● **WORK TASK**: Copy exactly the stretch of data below from the line with "simp [frameBytes, length_frameHead, be16Bytes]" through the line with "message (R110). -/", including both of those lines.
::: SUPPLIED ENTRIES :::
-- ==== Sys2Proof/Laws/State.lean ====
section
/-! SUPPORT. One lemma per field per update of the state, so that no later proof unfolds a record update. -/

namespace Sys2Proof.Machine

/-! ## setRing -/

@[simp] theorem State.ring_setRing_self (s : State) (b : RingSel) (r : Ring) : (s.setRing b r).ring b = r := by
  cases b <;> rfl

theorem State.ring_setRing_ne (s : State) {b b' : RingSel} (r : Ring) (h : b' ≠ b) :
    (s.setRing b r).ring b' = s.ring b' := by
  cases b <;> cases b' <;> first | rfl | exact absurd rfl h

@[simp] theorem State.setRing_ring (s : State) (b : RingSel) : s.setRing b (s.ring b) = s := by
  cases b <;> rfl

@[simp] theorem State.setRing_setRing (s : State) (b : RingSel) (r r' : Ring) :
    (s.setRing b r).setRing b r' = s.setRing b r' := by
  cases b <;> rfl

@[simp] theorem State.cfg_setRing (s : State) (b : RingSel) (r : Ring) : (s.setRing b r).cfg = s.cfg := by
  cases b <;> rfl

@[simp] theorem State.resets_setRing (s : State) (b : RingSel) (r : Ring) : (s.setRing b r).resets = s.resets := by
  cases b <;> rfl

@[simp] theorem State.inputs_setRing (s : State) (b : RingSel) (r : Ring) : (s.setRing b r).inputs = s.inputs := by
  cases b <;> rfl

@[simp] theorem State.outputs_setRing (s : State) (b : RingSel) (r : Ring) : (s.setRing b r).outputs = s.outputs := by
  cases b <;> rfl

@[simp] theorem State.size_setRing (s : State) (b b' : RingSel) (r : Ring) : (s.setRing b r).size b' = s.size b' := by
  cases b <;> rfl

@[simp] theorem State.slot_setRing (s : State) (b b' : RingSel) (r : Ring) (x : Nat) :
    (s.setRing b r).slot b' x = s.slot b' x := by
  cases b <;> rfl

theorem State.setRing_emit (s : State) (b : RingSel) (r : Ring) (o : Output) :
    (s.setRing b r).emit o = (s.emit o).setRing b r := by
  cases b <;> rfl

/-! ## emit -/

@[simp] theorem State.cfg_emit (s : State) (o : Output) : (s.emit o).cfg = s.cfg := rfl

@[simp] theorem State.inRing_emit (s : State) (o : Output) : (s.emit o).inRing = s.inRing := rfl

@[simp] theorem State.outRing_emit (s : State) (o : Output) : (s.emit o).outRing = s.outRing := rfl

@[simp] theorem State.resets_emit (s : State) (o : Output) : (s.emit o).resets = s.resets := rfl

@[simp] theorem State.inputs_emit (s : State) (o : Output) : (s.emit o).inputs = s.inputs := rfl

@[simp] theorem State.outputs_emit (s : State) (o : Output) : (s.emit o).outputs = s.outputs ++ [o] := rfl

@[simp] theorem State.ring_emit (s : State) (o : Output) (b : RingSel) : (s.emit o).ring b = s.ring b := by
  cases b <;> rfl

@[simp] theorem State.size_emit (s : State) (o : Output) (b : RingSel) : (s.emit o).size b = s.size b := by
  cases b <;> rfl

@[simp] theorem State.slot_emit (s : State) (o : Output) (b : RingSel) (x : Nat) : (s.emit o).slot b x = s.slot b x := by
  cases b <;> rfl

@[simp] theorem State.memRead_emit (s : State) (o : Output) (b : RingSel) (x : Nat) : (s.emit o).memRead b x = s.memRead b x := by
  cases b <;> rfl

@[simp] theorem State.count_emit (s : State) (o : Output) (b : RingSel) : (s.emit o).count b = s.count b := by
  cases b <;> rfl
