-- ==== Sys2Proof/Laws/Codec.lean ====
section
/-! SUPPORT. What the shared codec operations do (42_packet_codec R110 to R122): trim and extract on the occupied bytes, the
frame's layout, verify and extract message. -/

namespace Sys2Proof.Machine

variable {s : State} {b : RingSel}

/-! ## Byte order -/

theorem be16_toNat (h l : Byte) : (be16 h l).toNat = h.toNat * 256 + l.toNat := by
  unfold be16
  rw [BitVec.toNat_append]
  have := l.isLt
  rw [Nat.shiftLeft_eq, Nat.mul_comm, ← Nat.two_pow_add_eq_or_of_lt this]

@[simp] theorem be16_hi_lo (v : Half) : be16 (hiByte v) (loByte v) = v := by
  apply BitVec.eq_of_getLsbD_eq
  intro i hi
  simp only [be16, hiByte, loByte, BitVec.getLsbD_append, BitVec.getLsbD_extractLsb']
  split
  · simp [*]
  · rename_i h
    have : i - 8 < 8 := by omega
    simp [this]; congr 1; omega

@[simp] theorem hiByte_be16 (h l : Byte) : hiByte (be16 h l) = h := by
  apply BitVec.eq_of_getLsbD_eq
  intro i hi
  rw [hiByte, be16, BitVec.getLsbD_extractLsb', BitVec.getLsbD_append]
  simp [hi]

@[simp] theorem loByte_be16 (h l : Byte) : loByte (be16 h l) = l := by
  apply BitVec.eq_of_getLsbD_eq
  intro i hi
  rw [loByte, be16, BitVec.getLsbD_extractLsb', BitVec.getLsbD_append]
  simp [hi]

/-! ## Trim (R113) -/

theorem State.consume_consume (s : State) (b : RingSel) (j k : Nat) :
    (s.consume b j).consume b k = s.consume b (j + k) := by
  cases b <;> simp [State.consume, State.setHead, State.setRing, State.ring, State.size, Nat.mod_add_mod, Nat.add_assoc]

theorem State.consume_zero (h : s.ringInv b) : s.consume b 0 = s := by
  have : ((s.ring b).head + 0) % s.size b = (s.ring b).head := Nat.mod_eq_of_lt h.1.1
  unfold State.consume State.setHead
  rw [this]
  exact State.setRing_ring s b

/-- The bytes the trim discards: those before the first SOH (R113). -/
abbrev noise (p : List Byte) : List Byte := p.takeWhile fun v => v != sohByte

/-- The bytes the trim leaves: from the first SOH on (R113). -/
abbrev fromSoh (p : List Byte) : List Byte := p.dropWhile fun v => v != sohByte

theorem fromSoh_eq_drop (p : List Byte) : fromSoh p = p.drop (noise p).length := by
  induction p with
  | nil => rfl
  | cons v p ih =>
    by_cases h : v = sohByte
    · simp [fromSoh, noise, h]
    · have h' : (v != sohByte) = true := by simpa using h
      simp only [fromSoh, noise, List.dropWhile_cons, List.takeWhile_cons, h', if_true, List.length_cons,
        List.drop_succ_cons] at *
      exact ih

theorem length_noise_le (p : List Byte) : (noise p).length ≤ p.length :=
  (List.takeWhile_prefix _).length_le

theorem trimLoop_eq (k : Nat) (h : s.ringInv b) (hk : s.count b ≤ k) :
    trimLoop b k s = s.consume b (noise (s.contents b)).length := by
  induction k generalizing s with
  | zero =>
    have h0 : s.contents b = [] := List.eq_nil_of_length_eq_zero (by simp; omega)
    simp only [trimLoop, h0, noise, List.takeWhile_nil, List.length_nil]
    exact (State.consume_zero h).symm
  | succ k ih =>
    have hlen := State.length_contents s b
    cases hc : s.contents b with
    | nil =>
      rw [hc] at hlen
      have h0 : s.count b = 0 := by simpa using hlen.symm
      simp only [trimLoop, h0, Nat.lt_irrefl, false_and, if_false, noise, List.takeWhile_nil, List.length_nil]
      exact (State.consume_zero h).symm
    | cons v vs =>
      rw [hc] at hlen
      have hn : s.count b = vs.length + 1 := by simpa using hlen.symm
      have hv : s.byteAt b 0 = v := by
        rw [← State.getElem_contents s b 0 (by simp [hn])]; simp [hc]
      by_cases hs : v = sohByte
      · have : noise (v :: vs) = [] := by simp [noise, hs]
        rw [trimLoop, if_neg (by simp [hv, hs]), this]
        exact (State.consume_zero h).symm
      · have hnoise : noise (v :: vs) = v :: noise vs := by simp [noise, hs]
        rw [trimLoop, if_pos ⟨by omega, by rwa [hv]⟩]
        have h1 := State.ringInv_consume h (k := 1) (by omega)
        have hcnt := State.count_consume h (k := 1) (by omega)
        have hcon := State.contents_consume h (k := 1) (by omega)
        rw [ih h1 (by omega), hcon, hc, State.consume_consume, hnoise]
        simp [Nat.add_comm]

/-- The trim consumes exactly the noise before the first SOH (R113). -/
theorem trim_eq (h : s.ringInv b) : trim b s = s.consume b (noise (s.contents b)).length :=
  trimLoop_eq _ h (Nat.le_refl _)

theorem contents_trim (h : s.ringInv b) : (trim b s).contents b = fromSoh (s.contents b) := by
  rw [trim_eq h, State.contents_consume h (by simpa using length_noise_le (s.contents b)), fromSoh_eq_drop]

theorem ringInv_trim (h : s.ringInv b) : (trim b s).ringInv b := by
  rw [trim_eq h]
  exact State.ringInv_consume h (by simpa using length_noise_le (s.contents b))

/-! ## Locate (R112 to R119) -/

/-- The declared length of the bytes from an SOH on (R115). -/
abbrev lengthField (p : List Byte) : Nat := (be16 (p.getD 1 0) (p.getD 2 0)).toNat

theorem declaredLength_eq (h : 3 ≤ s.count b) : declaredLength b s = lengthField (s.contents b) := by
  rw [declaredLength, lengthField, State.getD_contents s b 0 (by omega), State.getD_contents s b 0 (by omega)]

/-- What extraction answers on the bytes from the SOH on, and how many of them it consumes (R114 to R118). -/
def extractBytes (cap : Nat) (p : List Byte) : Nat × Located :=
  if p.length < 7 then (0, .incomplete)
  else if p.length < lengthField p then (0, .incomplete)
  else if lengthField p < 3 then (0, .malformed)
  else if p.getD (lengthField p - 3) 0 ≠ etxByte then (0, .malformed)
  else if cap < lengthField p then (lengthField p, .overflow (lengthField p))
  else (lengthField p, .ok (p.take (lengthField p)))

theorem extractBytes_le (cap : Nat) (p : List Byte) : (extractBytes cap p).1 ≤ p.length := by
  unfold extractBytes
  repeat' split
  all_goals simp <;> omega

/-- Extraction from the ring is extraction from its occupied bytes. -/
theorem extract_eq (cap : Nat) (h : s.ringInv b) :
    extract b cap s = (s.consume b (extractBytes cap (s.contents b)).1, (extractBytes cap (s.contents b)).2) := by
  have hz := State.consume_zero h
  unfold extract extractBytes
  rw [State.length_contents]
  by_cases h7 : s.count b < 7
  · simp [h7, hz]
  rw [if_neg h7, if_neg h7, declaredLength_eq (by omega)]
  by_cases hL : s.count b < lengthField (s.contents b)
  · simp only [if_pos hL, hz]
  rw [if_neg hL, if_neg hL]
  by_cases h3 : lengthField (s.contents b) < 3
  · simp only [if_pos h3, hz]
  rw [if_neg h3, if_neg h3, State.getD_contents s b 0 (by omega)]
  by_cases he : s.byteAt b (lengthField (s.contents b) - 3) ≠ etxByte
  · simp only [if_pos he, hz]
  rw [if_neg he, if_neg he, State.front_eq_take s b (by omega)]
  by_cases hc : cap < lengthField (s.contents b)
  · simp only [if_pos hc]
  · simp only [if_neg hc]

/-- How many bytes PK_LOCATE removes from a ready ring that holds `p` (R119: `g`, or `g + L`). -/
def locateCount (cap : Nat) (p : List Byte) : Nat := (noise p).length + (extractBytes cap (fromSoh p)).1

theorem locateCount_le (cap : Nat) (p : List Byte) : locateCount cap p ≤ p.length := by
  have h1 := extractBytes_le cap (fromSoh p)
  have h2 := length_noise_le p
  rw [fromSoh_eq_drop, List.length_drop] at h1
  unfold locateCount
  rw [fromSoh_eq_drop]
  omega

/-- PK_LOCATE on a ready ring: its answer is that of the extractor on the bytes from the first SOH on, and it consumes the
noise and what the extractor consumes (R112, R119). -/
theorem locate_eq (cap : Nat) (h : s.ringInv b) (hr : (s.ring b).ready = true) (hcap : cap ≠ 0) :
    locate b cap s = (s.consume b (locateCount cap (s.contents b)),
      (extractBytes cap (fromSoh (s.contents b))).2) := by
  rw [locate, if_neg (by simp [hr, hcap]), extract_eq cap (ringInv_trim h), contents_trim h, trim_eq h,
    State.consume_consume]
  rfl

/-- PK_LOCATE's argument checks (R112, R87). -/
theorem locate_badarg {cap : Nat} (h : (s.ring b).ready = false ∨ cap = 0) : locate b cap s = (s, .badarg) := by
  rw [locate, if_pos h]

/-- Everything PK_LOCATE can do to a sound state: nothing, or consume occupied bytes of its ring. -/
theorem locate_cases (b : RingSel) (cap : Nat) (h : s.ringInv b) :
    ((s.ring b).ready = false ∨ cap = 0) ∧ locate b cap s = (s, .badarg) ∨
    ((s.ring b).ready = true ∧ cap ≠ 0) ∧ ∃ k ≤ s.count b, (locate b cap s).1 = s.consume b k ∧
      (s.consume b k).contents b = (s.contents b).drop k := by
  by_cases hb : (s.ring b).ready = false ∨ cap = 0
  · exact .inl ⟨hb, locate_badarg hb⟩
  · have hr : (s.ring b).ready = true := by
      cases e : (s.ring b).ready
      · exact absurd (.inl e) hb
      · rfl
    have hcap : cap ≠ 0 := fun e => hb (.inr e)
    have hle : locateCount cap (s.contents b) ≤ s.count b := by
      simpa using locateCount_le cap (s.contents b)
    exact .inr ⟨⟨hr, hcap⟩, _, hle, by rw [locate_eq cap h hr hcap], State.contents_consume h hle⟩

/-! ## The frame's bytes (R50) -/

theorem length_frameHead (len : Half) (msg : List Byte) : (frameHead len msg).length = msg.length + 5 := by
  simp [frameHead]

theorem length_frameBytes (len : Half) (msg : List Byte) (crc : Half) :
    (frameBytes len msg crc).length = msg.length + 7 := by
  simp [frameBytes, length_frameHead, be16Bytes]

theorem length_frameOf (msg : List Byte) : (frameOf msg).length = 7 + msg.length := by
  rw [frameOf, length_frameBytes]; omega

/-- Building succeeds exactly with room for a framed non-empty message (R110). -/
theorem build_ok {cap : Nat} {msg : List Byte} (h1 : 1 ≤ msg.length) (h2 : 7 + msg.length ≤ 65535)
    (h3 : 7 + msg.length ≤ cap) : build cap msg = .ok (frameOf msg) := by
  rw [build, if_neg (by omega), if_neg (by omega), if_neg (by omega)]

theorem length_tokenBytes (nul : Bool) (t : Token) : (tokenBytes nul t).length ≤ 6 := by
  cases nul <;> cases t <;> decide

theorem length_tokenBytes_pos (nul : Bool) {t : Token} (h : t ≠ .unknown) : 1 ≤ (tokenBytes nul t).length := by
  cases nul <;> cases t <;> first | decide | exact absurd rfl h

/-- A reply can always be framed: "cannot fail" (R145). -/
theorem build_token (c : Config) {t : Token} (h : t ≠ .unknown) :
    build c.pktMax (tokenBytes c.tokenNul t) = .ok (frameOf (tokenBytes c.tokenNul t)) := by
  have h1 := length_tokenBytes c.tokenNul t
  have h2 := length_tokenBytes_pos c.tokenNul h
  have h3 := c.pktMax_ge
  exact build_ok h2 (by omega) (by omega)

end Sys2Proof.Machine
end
:::
● **EXERCISE SOLUTION**:
  simp [frameBytes, length_frameHead, be16Bytes]

theorem length_frameOf (msg : List Byte) : (frameOf msg).length = 7 + msg.length := by
  rw [frameOf, length_frameBytes]; omega

/-- Building succeeds exactly with room for a framed non-empty message (R110). -/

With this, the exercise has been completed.